━━ Material provided
/-! ### Reads after writes -/

theorem State.reg_setReg (s : State) (a b : Nat) (v : Word) : (s.setReg a v).reg b = if b = a then v else s.reg b :=
  Map.get_set resetValue s.regs a v b
@[simp] theorem State.reg_setReg_same (s : State) (a : Nat) (v : Word) : (s.setReg a v).reg a = v :=
  Map.get_set_same resetValue s.regs a v
theorem State.ctx_setCtx (s : State) (n m : Nat) (c : Ctx) : (s.setCtx n c).ctx m = if m = n then c else s.ctx m :=
  Map.get_set (fun _ => ({} : Ctx)) s.car.ctxs n c m
@[simp] theorem State.ctx_setCtx_same (s : State) (n : Nat) (c : Ctx) : (s.setCtx n c).ctx n = c :=
  Map.get_set_same (fun _ => ({} : Ctx)) s.car.ctxs n c
theorem State.ctx_updCtx (s : State) (n m : Nat) (g : Ctx → Ctx) :
    (s.updCtx n g).ctx m = if m = n then g (s.ctx n) else s.ctx m := State.ctx_setCtx s n m _
@[simp] theorem State.ctx_updCtx_same (s : State) (n : Nat) (g : Ctx → Ctx) : (s.updCtx n g).ctx n = g (s.ctx n) :=
  State.ctx_setCtx_same s n _
@[simp] theorem State.setCtx_setCtx (s : State) (n : Nat) (c c' : Ctx) : (s.setCtx n c).setCtx n c' = s.setCtx n c' := by
  simp [State.setCtx]
@[simp] theorem State.setCtx_updCtx (s : State) (n : Nat) (c : Ctx) (g : Ctx → Ctx) :
    (s.setCtx n c).updCtx n g = s.setCtx n (g c) := by simp [State.updCtx]
@[simp] theorem State.updCtx_setCtx (s : State) (n : Nat) (c : Ctx) (g : Ctx → Ctx) :
    (s.updCtx n g).setCtx n c = s.setCtx n c := by simp [State.updCtx]
@[simp] theorem State.updCtx_updCtx (s : State) (n : Nat) (f g : Ctx → Ctx) :
    (s.updCtx n f).updCtx n g = s.setCtx n (g (f (s.ctx n))) := by simp [State.updCtx]
@[simp] theorem State.ctx_setReg (s : State) (a n : Nat) (v : Word) : (s.setReg a v).ctx n = s.ctx n := rfl
@[simp] theorem State.reg_setCtx (s : State) (n a : Nat) (c : Ctx) : (s.setCtx n c).reg a = s.reg a := rfl
@[simp] theorem State.byte_setReg (s : State) (a b : Nat) (v : Word) : (s.setReg a v).byte b = s.byte b := rfl
@[simp] theorem State.byte_setCtx (s : State) (n b : Nat) (c : Ctx) : (s.setCtx n c).byte b = s.byte b := rfl

@[simp] theorem State.running_setCtx (s : State) (n : Nat) (c : Ctx) : (s.setCtx n c).car.running = s.car.running := rfl
@[simp] theorem State.running_updCtx (s : State) (n : Nat) (g : Ctx → Ctx) :
    (s.updCtx n g).car.running = s.car.running := rfl

end Sys2Proof.Machine
end

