-- ==== Sys2Proof/Tests/Slice0.lean ====
section
/-! SUPPORT. Tests: ill-formed terms that the check of operands refuses, one step of commands against the values that the
spec's tables give, and for each statement states and operands that meet its hypotheses. -/

namespace Sys2Proof.Tests

set_option Elab.async false

open Sys2Proof Sys2Proof.Machine Sys2Proof.Claims

/-! ### Instruction words, by the encodings of R125, R134, R138, R139 and R158 -/

theorem test_words : decodeInsn 0xFFFF = .lit 0x7FFF ∧ decodeInsn 0x4A05 = .conditionalBranch 2 true 5
    ∧ decodeInsn 0x2FFF = .jmp 0xFFF ∧ decodeInsn 0x3001 = .call 1 ∧ decodeInsn 0x1703 = .psh 3
    ∧ decodeInsn 0x0147 = .asr 7 ∧ decodeInsn 0x01A7 = .asl 39 ∧ decodeInsn 0x0232 = .sth 2
    ∧ decodeInsn 0x0168 = .illegalInstruction 0x0168 := by decide +kernel

/-! ### Small states -/

/-- A valid descriptor of an area, from entry 5 of its table. -/
def area (base limit : Nat) (r w x : Bool) : Word × Word :=
  (BitVec.ofNat 32 (base + r.toNat * 2 ^ 23 + w.toNat * 2 ^ 24 + x.toNat * 2 ^ 25 + 2 ^ 29), BitVec.ofNat 32 (limit + 5 * 2 ^ 24))

/-- Context 1: code in CBA, data and both stacks in the data bank, three words cached. -/
def ctx1 : Ctx :=
  { pc := 0x100, sw := 0x01000080, osp := 0x1000, rsp := 0x1000, st := .ready, entry := 0x100, oc := [5, 7, 9]
    segs := [(0, area 0 0xFFF false false true), (1, area 0x400000 0xFFFF true true false),
      (2, area 0x410000 0xFFF true true false), (3, area 0x420000 0xFFF true true false)] }

def domOn : Dom := { st := .run, ack := true }

/-- The block in RUN, in the program phase, context 1 on the core, every domain in RUN. -/
def live : State :=
  { State.reset with
    pwr := { State.reset.pwr with por := false, doms := (List.range 11).map fun n => (n + 1, domOn) }
    scn := { State.reset.scn with mode := .run, phase := .program }
    str := { State.reset.str with gen := 1, step := 15, entered := 1, startCount := 7 }
    clk := { State.reset.clk with us := 777 }
    car := { State.reset.car with running := some 1, ctxs := [(1, ctx1)] } }

/-- `live` with context 1 as given. -/
def with1 (c : Ctx) : State := { live with car := { live.car with ctxs := [(1, c)] } }

/-- `live` with these words cached, the return stack, and SW. -/
def ops (oc : List Word) : State := with1 { ctx1 with oc := oc }
def ops2 (oc rc : List Word) (sw : Word) : State := with1 { ctx1 with oc := oc, rc := rc, sw := sw }

/-- Bytes put into the banks. -/
def put (s : State) (a : Nat) (bs : List Byte) : State := { s with mem := Map.setAll memDefault s.mem a bs }

/-- What a command makes of context 1, and the words cached and C, Z, N, V, S of it. -/
def after (i : Instr) (s : State) : State :=
  match exec i s with
  | .next t => t
  | _ => s
def result (i : Instr) (oc : List Word) : List Word × List Bool :=
  let c := (after i (ops oc)).ctx 1
  (c.oc, (List.range 5).map fun j => bit c.sw j)

/-- A bound from 1 on, from a bound from 0 on. -/
theorem from_one {P : Nat → Prop} (k : Nat) (h : ∀ n, n < k + 1 → 1 ≤ n → P n) : ∀ n, 1 ≤ n → n ≤ k → P n :=
  fun n a b => h n (by omega) a
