-- ==== Sys2Proof/Tests/Slice0.lean ====
section
/-! SUPPORT. Tests on small values. Every expected value is one of the spec: its encodings (30_encoding.md), its rules' own
examples, and the vectors of 95_test_vectors.md, named before each group. Engines have 32 lanes here, K_MAX = 32 as in the
spec's worked examples (00_scope.md R4). -/

namespace Sys2Proof.Tests

open Sys2Proof.Machine

/-! Decoding: words written out from 30_encoding.md R70 (RSV ++ CNT ++ OP), rows of R77. -/

theorem test_decode_nop : decode (0b00000000000000000000000000#26 ++ 0b00#2 ++ 0b0000#4) = .ok .nop := by rfl
theorem test_decode_start : decode (0b00000000000000000000000000#26 ++ 0b00#2 ++ 0b0001#4) = .ok .start := by rfl
theorem test_decode_push_one : decode (0b00000000000000000000000000#26 ++ 0b00#2 ++ 0b0010#4) = .ok (.push 0) := by rfl
theorem test_decode_push_four : decode (0b00000000000000000000000000#26 ++ 0b11#2 ++ 0b0010#4) = .ok (.push 3) := by rfl
theorem test_decode_finish : decode (0b00000000000000000000000000#26 ++ 0b00#2 ++ 0b0011#4) = .ok .finish := by rfl
theorem test_decode_abort : decode (0b00000000000000000000000000#26 ++ 0b00#2 ++ 0b0100#4) = .ok .abort := by rfl

/-! The same as numbers (R77), and the illegal words of 95_test_vectors.md 2.6, each case of R74. -/

theorem test_decode_push_words :
    [0x00000002#32, 0x00000012#32, 0x00000022#32, 0x00000032#32].map (fun w => (decode w).toOption)
      = [some (.push 0), some (.push 1), some (.push 2), some (.push 3)] := by decide
theorem test_decode_unknown_op :
    legal 0x00000005#32 = false ∧ illegalReason 0x00000005#32 = .unknownOp ∧ legal 0x0000000F#32 = false := by decide
theorem test_decode_nonzero_cnt :
    legal 0x00000010#32 = false ∧ legal 0x00000011#32 = false ∧ illegalReason 0x00000033#32 = .nonzeroCnt := by decide
theorem test_decode_nonzero_rsv :
    legal 0x00000042#32 = false ∧ legal 0x80000001#32 = false ∧ illegalReason 0x80000001#32 = .nonzeroRsv := by decide
theorem test_decodeTableWord :
    decodeTableWord 32 0x32 = some (.push 3) ∧ decodeTableWord 32 0x33 = none ∧ decodeTableWord 32 4 = some .abort := by
  decide

/-! WellFormed: an ill-formed transaction for each check (20_memory.md R53, R54), which the check refuses. -/

theorem test_width_check_refuses : (Transaction.read .bits8 0x004#12).widthOk = false := by decide
theorem test_alignment_check_refuses : (Transaction.write .bits32 0x002#12 0#32).aligned = false := by decide
theorem test_admitted_refuses_both :
    (Transaction.read .burst 0x000#12).admitted = false ∧ (Transaction.read .bits32 0xFFD#12).admitted = false ∧
    (Transaction.read .bits32 0xFFC#12).admitted = true := by decide
theorem test_every_command_well_formed : (Instr.push 3#2).wellFormed = true := by decide

/-! Primitives, 95_test_vectors.md 2.1. -/

theorem test_rotl : rotl 0x80000001#32 15 = 0x0000c000#32 ∧ rotl 0x12345678#32 13 = 0x8acf0246#32 := by decide
theorem test_mixK : mixK 0x00000001#32 = 0xc3539a5d#32 ∧ mixK 0x64636261#32 = 0x5b9433b7#32 := by decide
theorem test_mixH : mixH 0x80000000#32 = 0xe654bb64#32 ∧ mixH 0xffffffff#32 = 0xe6546b5f#32 := by decide
theorem test_fmix : fmix 0x80000000#32 = 0x6d3c65a0#32 ∧ fmix 0x0b9a97d2#32 = 0xe89b9af6#32 := by decide
theorem test_le32 : le32 0x68#8 0x65#8 0x6c#8 0x6c#8 = 0x6c6c6568#32 := by decide

/-- "hello" (95_test_vectors.md T2). -/
def hello : List Byte := [0x68#8, 0x65#8, 0x6c#8, 0x6c#8, 0x6f#8]
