/-- Every word with this opcode and these register fields is the instruction, whatever bits 27:9 hold. -/
def DecodesAs (op : Nat) (a b c : Reg) (i : Instr) : Prop :=
  ∀ pad, pad < 2 ^ 19 → decodeInstr (threeRegisterWord op pad a b c) = .ok i

/-- No register changed. -/
def RegistersKept (s t : State) : Prop := ∀ r, t.reg r = s.reg r

/-- No register but one changed. -/
def RegistersKeptBut (a : Reg) (s t : State) : Prop := ∀ r, r ≠ a → t.reg r = s.reg r

/-- Every address reads as before, and so does every length: no cell appeared, vanished or changed. -/
def MemoryKept (s t : State) : Prop :=
  (∀ id off, t.table.cell id off = s.table.cell id off) ∧ ∀ id, t.table.len id = s.table.len id

/-- The whole segment table is as before: memory, the free-id pool and the count of issued ids. -/
def TableKept (s t : State) : Prop :=
  MemoryKept s t ∧ t.table.free = s.table.free ∧ t.table.nextId = s.table.nextId

/-- Neither stream moved. -/
def StreamsKept (s t : State) : Prop := t.input = s.input ∧ t.inPos = s.inPos ∧ t.out = s.out

/-- The instruction completes, puts `v` in register `a`, steps the program counter and changes nothing else. -/
def WritesRegister (i : Instr) (a : Reg) (v : Word) (s : State) : Prop :=
  ∃ t, exec i s = .next t ∧ t.reg a = v ∧ t.pc = s.pc + 1#32 ∧ t.run = s.run ∧
    RegistersKeptBut a s t ∧ TableKept s t ∧ StreamsKept s t

/-- The instruction completes and changes nothing but the program counter, which becomes `target`. -/
def OnlyMovesPc (i : Instr) (target : Word) (s : State) : Prop :=
  ∃ t, exec i s = .next t ∧ t.pc = target ∧ t.run = s.run ∧
    RegistersKept s t ∧ TableKept s t ∧ StreamsKept s t

/-- Only the run state changed, and it became `Faulted(f)` (R241). -/
def FaultedFrom (f : FatalFault) (s t : State) : Prop :=
  t.run = .faulted f ∧ t.pc = s.pc ∧ RegistersKept s t ∧ TableKept s t ∧ StreamsKept s t

/-- The instruction raises the fault. -/
def Faults (i : Instr) (f : FatalFault) (s : State) : Prop := ∃ t, exec i s = .next t ∧ FaultedFrom f s t

/-- Segment `id` is `n` zero words in `t`, and every other segment is as in `s`. -/
def NewSegment (id : Word) (n : Nat) (s t : State) : Prop :=
  t.table.len id = some n ∧ (∀ off : Word, off.toNat < n → t.table.cell id off = some 0#32) ∧
    (∀ k, k ≠ id → t.table.len k = s.table.len k ∧ ∀ off, t.table.cell k off = s.table.cell k off)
━━━━
# [Description of the task]
Begin at the top of the records above and quote each line exactly, ending with the line that contains "(s.setCtx n c).updCtx".

# [Written response]
/-! ### Reads after writes -/

theorem State.reg_setReg (s : State) (a b : Nat) (v : Word) : (s.setReg a v).reg b = if b = a then v else s.reg b :=
  Map.get_set resetValue s.regs a v b
@[simp] theorem State.reg_setReg_same (s : State) (a : Nat) (v : Word) : (s.setReg a v).reg a = v :=
  Map.get_set_same resetValue s.regs a v
theorem State.ctx_setCtx (s : State) (n m : Nat) (c : Ctx) : (s.setCtx n c).ctx m = if m = n then c else s.ctx m :=
  Map.get_set (fun _ => ({} : Ctx)) s.car.ctxs n c m
@[simp] theorem State.ctx_setCtx_same (s : State) (n : Nat) (c : Ctx) : (s.setCtx n c).ctx n = c :=
  Map.get_set_same (fun _ => ({} : Ctx)) s.car.ctxs n c
theorem State.ctx_updCtx (s : State) (n m : Nat) (g : Ctx → Ctx) :
    (s.updCtx n g).ctx m = if m = n then g (s.ctx n) else s.ctx m := State.ctx_setCtx s n m _
@[simp] theorem State.ctx_updCtx_same (s : State) (n : Nat) (g : Ctx → Ctx) : (s.updCtx n g).ctx n = g (s.ctx n) :=
  State.ctx_setCtx_same s n _
@[simp] theorem State.setCtx_setCtx (s : State) (n : Nat) (c c' : Ctx) : (s.setCtx n c).setCtx n c' = s.setCtx n c' := by
  simp [State.setCtx]
@[simp] theorem State.setCtx_updCtx (s : State) (n : Nat) (c : Ctx) (g : Ctx → Ctx) :
    (s.setCtx n c).updCtx n g = s.setCtx n (g c) := by simp [State.updCtx]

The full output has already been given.